The icon generation section 18 generates an icon that is a small image reflecting the feature amount information 51 received from the feature amount index control section 17, and supplies an icon image 53 to the image synthesis section 19 and the menu generation section 20.

The image synthesis section 19 combines the decoded image 41 received from the decoder 13, the keyword 43 received from the meta-data processing section 14, and the icon image 53 received from the icon generation section 18 into a single screen image, and supplies synthesized video data 54 to the display device 31.

The user interface section 21 receives user selection information 56 for icon selection via, for example, a remote controller, and supplies icon selection information 57 to the icon generation section 18.

The selected-feature amount information 52 that is supplied to the feature amount index control section 17 from the icon generation section 18 that has received by the icon selection information 57, is information that indicates the range of a selected feature amount. The feature amount index control section 17 selects video data to be read from the hard disk 11 based on the selected-feature amount information 52, and gives a read command 49 to and receives a response signal 50 from the drive interface section 12.

The menu generation section 20 generates a menu for dubbing using the icon image 53 received from the icon generation section 18, and supplies menu data 55 to the drive interface section 12 so that the menu is written into, for example, a DVD.

The video data recorder 10 of FIG. 1 can perform special reproduction, skipping, and the like in addition to normal reproduction. The video data recorder 10 reads various user commands via the user interface section 21 to perform these functions. The functions are typically displayed in the form of a menu on a screen of the display device 31 and are selected by the user before being performed. Note that the detailed configuration is not shown.

Note that the decoder 13 of FIG. 1 is configured to be used during reproduction of video data as well as during extraction of a feature amount so as to be able to decode all encoded video data in a supported format in real time. Thereby, it is no longer necessary to separately provide a decoder for feature amount extraction and a decoder for normal reproduction, resulting in an advantage in terms of cost. Note that separate dedicated decoders may be prepared.

FIG. 2 shows an exemplary internal configuration of a moving image processing portion of the decoder 13 of FIG. 1. It is here assumed that moving image data encoded by the MPEG (Moving Picture Experts Group) standards is handled. The moving image processing portion comprises a VLD (Variable Length Decoding) section 60, an IQ (Inverse Quantization) section 61, an IDCT (Inverse Discrete Cosine Transform) section 62, a motion compensation section 63, and a predictive image generation section 64. Note that, when only I (Intra) picture(s) is decoded for feature amount extraction, a decoding algorithm in which the operation of the predictive image generation section 64 is removed is used so that processing speed can be increased or power consumption can be decreased. A motion vector calculated by the VLD section 60 can be used for extraction of a feature “intensity of a motion” in the feature amount extraction section 16. Also, if the decoder 13 and the feature amount extraction section 16 are separated as shown in FIG. 1, feature amount extraction can be performed irrespective of encoding format.

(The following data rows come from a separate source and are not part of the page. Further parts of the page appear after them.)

-- ==== Sys2Proof/Machine/State.lean ====
section
/-!
DEFINITION. The machine's state as plain data: threads, teams and pipes (R25 to R64), registers and tags (R65 to R74),
memories and translation (R92 to R119), engines, slices, hub and links; and the state right after device reset.
Sparse tables (`Map`) list only what differs from the default their accessor reads.
-/

namespace Sys2Proof.Machine

/-- A vector register: 32 bits and a format tag, R65 and R74. -/
structure VReg where
  val : Word := 0
  tag : BitVec 4 := 0
  deriving DecidableEq, Repr

/-- One value of a lane's latches, R67. -/
structure Latch where
  val : DWord
  tag : BitVec 4
  deriving DecidableEq, Repr

/-- Where an object or address operand lies, as the program names it (R277): space and the 64-bit value. -/
structure Ref where
  space : Space
  a     : DWord
  deriving DecidableEq, Repr

/-- A load of a blocked thread, performed when its data arrives (R281). `write` says how the data reaches registers. -/
inductive RemoteOp where
  | load (t : MemTy) (d : BitVec 6)
  | acq (b64 : Bool) (d : BitVec 6)
  | atom (op : AtomOp) (b c : DWord) (d : BitVec 6)
  /-- Into the team's uniform registers (R280). -/
  | ldu (t : MemTy) (d : BitVec 5)
  /-- A lane that waits for the access that its raft makes once. -/
  | shared
  deriving DecidableEq, Repr

/-- Wake conditions, R56. -/
inductive Wake where
  | bar (o : Ref) (k : Bool)
  | tags (all : Bool) (mask : DWord)
  | ticket (t : Word) (d : BitVec 6)
  | queue (desc : DWord) (pos : Word) (d : BitVec 6)
  | matrix (wb : Bool) (first cnt : Nat)
  /-- `lead` is the thread whose data comes first: the lanes of an instruction that acts at one address wake together (R195, R280). -/
  | remote (op : RemoteOp) (pa : Nat) (va : DWord) (issued lane lead : Nat)
  | spawnT (entry : DWord) (g : Nat)
  /-- `lead` is the thread that writes the header; the others of its raft wake with it (R307). -/
  | spawnK (addr : DWord) (hdr : List Byte) (lead : Nat)
  deriving DecidableEq, Repr

/-- A cause with its detail and how it was met (R72, R373). -/
structure Fail where
  cause  : Nat
  detail : DWord := 0
  /-- 0x10 of a kind that parks (R368). -/
  park   : Bool := false
  write  : Bool := false
  fetch  : Bool := false
  remote : Bool := false
  deriving DecidableEq, Repr

/-- Where a thread is (R40, R43, R56, R371, R375, R57). `deck` and `spill` hold the filing cycle; `blocked` holds whether the
condition has been met, since a phase or tag may change again before the thread is filed; `waiting` is for the team's pinned
grant (R438). -/
inductive Place where
  | waiting
  | raft
  | deck (since : Nat)
  | spill (since : Nat)
  | blocked (w : Wake) (met : Bool)
  | parked
  | held
  | evicted (w : Option Wake)
  deriving DecidableEq, Repr

/-- The lease an injected thread answers for, by index and generation, and the instructions it has issued (R111, R113). -/
structure Inj where
  lease : Nat
  gen   : Nat
  count : Nat
  deriving DecidableEq, Repr

/-- A thread, R62. -/
structure Thread where
  team  : Nat
  tnum  : Nat
  wid   : DWord := 0
  pc    : VAddr := 0
  sup   : Bool := false
  inj   : Option Inj := none
  place : Place := .raft
  v     : Map VReg := []
  p     : BitVec 8 := 0
  /-- Vector and uniform registers that a load has issued for and not yet written (R281). -/
  busyV : List Nat := []
  busyS : List Nat := []
  /-- Poisoned vector registers, and whether the predicate file is (R394). -/
  psnV  : List Nat := []
  psnP  : Bool := false
  /-- Of a filed thread whose raft was filed by force: since when the access of its instruction has had no answer (R46, R369). -/
  cutAt : Option Nat := none
  deriving DecidableEq, Repr

/-- A copy tag, R105, with the flags of its jobs not yet observed (R377). -/
structure CTag where
  ready  : Bool := true
  count  : Nat := 0
  status : Nat := 0
  flags  : BitVec 7 := 0
  deriving DecidableEq, Repr

/-- A group of threads held until the trap in service ends (R375). -/
structure Held where
  threads : List Nat
  pc      : VAddr
  lane    : Nat
  cause   : Nat
  detail  : DWord
  len     : Nat
  /-- The matrix work whose causes the delivery clears (R407): of the weight buffer or not, first and number. -/
  clears  : Option (Bool × Nat × Nat) := none
  deriving DecidableEq, Repr

/-- A trap record before it has its SEQ (R373). -/
structure Rec where
  kind  : Nat
  cause : Nat
  sup   : Bool := false
  write : Bool := false
  fetch : Bool := false
  rem   : Bool := false
  core  : Nat := 0
  tslot : Nat := 0
  asid  : Nat := 0
  tnum  : Nat := 0x7FF
  lanes : Nat := 0
  pc    : DWord := 0
  addr  : DWord := 0
  /-- Of a parked deck: its team, lowest lane, and the length of the instruction (R372, R327). -/
  team  : Nat := 0
  lane  : Nat := 0
  len   : Nat := 4
  deriving DecidableEq, Repr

Note that the feature amount extraction section 16 does not request a perfect decoding function from the decoder 13. A lowest resolution may be sufficient or a very large motion may not be required, depending on the extraction algorithm. In particular, when still images are mainly used for feature amount extraction, it is not necessary to calculate a feature amount in very short time intervals. For example, the decoder 13 can process moving image data as still images that are provided at the rate of one per second.

Next, an operation of the icon generation section 18 that is a basis of the present invention will be described. The purpose of an icon as used herein is to specifically convert information about a feature amount into an image that can be easily imagined by the user. The icon may be a single image, and may represent a feature of a plurality of moving images when it is used for retrieval. In this case, when the feature amount varies, the icon is not very suitable as representation of a feature of a plurality of moving images. Therefore, the icon generation section 18 receives each type of feature amounts and, if a plurality of moving images are present, a variance value as an index indicating the variation, and generates an icon. In other words, the icon generation section 18 receives the type of feature amounts, the values of the feature amounts, and a variance value of the values. The icon types are categorized into one for the background, one for the foreground, and one relating to audio.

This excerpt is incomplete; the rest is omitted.